[INPUT RECORDS]

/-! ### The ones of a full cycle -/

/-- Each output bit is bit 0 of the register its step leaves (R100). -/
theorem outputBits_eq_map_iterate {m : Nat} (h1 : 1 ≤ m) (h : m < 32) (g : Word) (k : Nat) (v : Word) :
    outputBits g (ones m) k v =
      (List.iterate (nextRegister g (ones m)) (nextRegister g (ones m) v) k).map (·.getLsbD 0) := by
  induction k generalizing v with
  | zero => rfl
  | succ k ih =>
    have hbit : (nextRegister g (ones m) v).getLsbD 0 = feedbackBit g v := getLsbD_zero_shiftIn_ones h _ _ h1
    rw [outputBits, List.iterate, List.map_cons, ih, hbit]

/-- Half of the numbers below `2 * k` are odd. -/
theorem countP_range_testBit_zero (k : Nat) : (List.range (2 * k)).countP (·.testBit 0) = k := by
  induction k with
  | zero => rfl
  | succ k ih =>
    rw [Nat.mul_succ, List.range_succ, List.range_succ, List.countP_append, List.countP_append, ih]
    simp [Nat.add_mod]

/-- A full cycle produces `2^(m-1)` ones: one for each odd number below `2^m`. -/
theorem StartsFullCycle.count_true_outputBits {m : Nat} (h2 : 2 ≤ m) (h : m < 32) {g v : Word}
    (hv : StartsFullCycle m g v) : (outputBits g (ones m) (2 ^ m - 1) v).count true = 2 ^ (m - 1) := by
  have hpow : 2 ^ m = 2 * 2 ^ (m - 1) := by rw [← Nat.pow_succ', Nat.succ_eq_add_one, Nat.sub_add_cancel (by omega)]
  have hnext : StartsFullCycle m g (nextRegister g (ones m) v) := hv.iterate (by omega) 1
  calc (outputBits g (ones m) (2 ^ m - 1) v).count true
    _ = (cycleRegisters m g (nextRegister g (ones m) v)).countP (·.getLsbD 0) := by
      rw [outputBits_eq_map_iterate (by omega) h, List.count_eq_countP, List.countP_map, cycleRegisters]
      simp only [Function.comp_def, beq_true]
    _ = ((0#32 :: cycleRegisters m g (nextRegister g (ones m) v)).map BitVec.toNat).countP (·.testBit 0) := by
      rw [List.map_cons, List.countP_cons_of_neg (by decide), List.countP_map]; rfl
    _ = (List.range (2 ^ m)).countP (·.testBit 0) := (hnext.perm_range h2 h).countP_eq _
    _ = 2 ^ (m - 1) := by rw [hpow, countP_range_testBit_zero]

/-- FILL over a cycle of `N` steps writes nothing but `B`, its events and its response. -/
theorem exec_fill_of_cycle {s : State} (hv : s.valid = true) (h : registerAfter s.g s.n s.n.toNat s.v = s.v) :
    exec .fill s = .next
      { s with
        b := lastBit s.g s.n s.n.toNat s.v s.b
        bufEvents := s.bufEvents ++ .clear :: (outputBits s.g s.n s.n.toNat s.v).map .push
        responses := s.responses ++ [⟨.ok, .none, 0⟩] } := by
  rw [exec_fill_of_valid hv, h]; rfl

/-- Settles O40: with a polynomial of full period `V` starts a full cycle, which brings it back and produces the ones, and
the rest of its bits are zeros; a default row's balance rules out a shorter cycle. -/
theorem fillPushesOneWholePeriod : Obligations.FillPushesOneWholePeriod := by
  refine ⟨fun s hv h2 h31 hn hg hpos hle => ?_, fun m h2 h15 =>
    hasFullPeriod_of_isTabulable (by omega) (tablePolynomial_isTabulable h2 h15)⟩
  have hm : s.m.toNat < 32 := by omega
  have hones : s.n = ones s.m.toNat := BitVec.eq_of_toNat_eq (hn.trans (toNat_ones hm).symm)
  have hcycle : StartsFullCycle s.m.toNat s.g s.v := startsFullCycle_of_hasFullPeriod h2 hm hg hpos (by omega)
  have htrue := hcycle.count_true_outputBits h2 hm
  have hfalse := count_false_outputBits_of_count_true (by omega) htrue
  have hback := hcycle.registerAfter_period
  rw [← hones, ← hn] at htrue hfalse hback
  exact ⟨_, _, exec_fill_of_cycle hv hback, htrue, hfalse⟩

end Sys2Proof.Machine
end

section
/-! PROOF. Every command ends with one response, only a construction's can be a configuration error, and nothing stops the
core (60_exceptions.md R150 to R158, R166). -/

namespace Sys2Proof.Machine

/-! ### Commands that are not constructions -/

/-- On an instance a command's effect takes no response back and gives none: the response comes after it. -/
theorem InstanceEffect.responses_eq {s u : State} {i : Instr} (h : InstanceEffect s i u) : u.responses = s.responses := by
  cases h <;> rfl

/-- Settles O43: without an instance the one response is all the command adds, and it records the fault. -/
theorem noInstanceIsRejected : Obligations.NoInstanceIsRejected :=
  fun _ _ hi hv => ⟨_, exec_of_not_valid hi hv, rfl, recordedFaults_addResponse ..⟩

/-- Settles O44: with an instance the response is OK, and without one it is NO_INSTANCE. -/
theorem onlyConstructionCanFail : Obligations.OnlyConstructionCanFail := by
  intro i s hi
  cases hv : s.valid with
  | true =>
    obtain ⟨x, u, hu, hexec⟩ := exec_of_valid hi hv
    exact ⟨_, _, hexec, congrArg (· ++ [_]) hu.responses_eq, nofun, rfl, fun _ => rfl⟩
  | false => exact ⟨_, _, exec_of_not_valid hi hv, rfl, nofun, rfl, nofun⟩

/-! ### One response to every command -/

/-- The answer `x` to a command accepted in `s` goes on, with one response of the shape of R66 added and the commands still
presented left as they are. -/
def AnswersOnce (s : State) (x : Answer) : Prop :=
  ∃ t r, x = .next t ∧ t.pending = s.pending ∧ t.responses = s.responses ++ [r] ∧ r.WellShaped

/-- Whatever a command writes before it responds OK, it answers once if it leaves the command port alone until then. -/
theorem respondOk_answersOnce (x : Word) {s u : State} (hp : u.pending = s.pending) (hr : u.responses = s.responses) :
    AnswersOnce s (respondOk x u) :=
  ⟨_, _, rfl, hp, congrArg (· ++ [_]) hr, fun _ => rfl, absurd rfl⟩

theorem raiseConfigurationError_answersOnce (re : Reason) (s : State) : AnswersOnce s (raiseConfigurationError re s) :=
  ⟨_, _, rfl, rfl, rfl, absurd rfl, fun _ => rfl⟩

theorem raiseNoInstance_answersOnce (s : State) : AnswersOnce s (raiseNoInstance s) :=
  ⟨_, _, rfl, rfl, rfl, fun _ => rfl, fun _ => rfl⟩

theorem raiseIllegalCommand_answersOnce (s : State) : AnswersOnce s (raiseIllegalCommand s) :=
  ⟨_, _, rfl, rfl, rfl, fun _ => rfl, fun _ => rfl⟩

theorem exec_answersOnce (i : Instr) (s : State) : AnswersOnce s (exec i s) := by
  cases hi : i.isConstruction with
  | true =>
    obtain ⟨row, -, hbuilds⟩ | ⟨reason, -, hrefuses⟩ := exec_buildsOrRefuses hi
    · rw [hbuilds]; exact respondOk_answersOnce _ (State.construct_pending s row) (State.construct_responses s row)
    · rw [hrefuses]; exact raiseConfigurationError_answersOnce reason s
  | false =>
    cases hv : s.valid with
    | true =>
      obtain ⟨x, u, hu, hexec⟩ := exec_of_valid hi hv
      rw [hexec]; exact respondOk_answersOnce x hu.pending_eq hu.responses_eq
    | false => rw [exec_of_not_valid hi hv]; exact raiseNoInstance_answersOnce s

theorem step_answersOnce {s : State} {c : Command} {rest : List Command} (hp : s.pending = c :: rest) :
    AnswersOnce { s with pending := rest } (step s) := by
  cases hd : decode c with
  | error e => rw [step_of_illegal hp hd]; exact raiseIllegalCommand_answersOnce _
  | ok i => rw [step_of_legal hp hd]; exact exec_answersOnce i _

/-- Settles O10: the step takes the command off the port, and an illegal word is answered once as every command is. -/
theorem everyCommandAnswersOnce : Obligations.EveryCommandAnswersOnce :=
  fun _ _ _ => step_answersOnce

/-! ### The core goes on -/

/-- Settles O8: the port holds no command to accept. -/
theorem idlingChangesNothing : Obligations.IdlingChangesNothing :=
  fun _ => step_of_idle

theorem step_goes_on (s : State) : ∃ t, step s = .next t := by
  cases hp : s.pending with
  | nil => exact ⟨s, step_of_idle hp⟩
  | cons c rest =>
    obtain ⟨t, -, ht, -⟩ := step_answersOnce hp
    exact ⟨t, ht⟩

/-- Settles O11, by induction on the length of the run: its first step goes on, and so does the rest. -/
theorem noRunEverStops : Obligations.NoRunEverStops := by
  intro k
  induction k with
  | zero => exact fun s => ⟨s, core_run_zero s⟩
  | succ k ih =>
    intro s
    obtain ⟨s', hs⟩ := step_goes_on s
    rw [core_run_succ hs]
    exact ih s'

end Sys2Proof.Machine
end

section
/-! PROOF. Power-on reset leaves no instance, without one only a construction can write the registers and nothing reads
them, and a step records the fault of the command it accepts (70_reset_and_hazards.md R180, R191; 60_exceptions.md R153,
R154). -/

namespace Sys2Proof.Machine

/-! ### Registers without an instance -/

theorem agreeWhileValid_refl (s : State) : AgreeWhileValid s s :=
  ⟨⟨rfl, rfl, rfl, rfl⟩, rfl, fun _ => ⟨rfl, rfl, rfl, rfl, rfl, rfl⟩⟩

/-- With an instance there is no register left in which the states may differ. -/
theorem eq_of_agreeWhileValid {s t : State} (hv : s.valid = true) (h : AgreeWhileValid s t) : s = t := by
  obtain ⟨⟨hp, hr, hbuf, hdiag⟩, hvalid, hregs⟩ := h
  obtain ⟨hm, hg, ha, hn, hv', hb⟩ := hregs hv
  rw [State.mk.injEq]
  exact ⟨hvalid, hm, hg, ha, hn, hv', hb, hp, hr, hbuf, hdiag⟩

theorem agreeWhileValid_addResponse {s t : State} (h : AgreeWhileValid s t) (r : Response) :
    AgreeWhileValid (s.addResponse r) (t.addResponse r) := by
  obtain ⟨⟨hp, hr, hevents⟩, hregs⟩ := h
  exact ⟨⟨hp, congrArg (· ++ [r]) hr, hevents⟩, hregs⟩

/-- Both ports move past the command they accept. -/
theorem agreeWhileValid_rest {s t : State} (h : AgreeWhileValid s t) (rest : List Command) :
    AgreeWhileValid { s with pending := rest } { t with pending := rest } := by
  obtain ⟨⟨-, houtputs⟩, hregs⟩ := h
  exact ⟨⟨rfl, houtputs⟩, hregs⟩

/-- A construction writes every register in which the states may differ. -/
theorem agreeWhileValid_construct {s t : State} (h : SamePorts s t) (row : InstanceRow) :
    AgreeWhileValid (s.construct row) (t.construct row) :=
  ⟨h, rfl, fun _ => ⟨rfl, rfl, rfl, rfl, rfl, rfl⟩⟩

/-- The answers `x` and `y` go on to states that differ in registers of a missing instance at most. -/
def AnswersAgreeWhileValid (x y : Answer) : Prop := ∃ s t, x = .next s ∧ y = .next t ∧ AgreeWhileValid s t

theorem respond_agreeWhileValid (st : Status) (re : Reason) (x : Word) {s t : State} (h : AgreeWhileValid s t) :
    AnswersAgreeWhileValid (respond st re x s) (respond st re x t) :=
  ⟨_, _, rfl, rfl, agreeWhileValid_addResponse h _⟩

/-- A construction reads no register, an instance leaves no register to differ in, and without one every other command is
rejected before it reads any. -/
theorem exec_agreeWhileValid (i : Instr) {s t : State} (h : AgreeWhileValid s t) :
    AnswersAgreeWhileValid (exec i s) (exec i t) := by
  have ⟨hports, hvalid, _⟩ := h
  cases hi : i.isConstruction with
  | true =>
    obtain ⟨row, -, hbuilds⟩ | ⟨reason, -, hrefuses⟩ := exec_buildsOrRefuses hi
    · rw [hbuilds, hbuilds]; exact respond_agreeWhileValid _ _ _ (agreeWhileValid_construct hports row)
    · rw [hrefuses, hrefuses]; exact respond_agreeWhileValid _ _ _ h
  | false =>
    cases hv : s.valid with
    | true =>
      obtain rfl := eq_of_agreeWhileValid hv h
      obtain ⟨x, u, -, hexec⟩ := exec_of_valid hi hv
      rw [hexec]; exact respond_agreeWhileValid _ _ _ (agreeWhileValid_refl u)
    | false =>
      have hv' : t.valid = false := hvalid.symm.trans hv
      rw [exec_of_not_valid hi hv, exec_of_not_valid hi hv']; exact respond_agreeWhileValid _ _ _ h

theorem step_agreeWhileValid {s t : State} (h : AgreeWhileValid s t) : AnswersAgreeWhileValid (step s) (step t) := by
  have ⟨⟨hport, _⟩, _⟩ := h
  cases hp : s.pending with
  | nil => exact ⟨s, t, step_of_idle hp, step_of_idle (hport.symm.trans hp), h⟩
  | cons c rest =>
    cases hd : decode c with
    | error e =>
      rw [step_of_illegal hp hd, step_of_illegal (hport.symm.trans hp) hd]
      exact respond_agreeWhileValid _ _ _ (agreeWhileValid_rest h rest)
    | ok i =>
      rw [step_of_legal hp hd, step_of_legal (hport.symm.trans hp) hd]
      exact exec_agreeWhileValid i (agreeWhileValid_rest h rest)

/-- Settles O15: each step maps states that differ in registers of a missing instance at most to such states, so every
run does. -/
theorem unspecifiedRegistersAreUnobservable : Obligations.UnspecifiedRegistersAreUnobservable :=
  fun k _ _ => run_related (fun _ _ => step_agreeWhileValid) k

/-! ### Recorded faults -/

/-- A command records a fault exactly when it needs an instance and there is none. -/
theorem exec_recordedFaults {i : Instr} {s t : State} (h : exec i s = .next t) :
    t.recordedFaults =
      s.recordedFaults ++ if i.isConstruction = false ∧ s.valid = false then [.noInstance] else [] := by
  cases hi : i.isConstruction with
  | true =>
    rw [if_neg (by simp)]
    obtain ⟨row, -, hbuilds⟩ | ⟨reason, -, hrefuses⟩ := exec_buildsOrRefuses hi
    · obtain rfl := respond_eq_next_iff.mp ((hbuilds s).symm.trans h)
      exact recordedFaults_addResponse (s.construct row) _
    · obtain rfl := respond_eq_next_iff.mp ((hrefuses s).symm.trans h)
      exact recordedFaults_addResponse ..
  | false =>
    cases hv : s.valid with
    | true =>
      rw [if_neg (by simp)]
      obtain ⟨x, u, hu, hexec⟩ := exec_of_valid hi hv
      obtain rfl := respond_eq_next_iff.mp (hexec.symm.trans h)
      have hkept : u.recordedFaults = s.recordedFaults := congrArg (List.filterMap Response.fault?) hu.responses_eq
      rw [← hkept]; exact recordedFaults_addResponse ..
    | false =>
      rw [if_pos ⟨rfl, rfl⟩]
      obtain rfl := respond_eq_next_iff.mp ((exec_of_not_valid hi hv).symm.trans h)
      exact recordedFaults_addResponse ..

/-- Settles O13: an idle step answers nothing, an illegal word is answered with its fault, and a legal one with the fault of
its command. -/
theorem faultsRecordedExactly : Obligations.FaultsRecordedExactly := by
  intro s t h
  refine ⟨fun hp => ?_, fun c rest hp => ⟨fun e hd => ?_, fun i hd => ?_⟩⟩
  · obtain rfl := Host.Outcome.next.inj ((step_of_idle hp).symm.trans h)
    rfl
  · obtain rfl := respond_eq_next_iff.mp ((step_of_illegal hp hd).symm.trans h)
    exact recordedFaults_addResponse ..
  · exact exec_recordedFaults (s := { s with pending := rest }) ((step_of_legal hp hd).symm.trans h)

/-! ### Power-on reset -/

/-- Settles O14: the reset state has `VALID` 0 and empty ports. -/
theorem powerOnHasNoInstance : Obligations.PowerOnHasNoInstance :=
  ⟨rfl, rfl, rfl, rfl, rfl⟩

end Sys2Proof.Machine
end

[/INPUT RECORDS]

TASK REQUIREMENTS:
Print only what lies in the material above starting at the line with "have hback := hcycle.registerAfter_period" and ending at the line with "theorem respondOk_answersOnce (x", every line exactly as given.

RESPONSE FOR THIS EXERCISE:
  have hback := hcycle.registerAfter_period
  rw [← hones, ← hn] at htrue hfalse hback
  exact ⟨_, _, exec_fill_of_cycle hv hback, htrue, hfalse⟩

end Sys2Proof.Machine
end

section
/-! PROOF. Every command ends with one response, only a construction's can be a configuration error, and nothing stops the
core (60_exceptions.md R150 to R158, R166). -/

namespace Sys2Proof.Machine

/-! ### Commands that are not constructions -/

/-- On an instance a command's effect takes no response back and gives none: the response comes after it. -/
theorem InstanceEffect.responses_eq {s u : State} {i : Instr} (h : InstanceEffect s i u) : u.responses = s.responses := by
  cases h <;> rfl

/-- Settles O43: without an instance the one response is all the command adds, and it records the fault. -/
theorem noInstanceIsRejected : Obligations.NoInstanceIsRejected :=
  fun _ _ hi hv => ⟨_, exec_of_not_valid hi hv, rfl, recordedFaults_addResponse ..⟩

/-- Settles O44: with an instance the response is OK, and without one it is NO_INSTANCE. -/
theorem onlyConstructionCanFail : Obligations.OnlyConstructionCanFail := by
  intro i s hi
  cases hv : s.valid with
  | true =>
    obtain ⟨x, u, hu, hexec⟩ := exec_of_valid hi hv
    exact ⟨_, _, hexec, congrArg (· ++ [_]) hu.responses_eq, nofun, rfl, fun _ => rfl⟩
  | false => exact ⟨_, _, exec_of_not_valid hi hv, rfl, nofun, rfl, nofun⟩

/-! ### One response to every command -/

/-- The answer `x` to a command accepted in `s` goes on, with one response of the shape of R66 added and the commands still
presented left as they are. -/
def AnswersOnce (s : State) (x : Answer) : Prop :=
  ∃ t r, x = .next t ∧ t.pending = s.pending ∧ t.responses = s.responses ++ [r] ∧ r.WellShaped

/-- Whatever a command writes before it responds OK, it answers once if it leaves the command port alone until then. -/
theorem respondOk_answersOnce (x : Word) {s u : State} (hp : u.pending = s.pending) (hr : u.responses = s.responses) :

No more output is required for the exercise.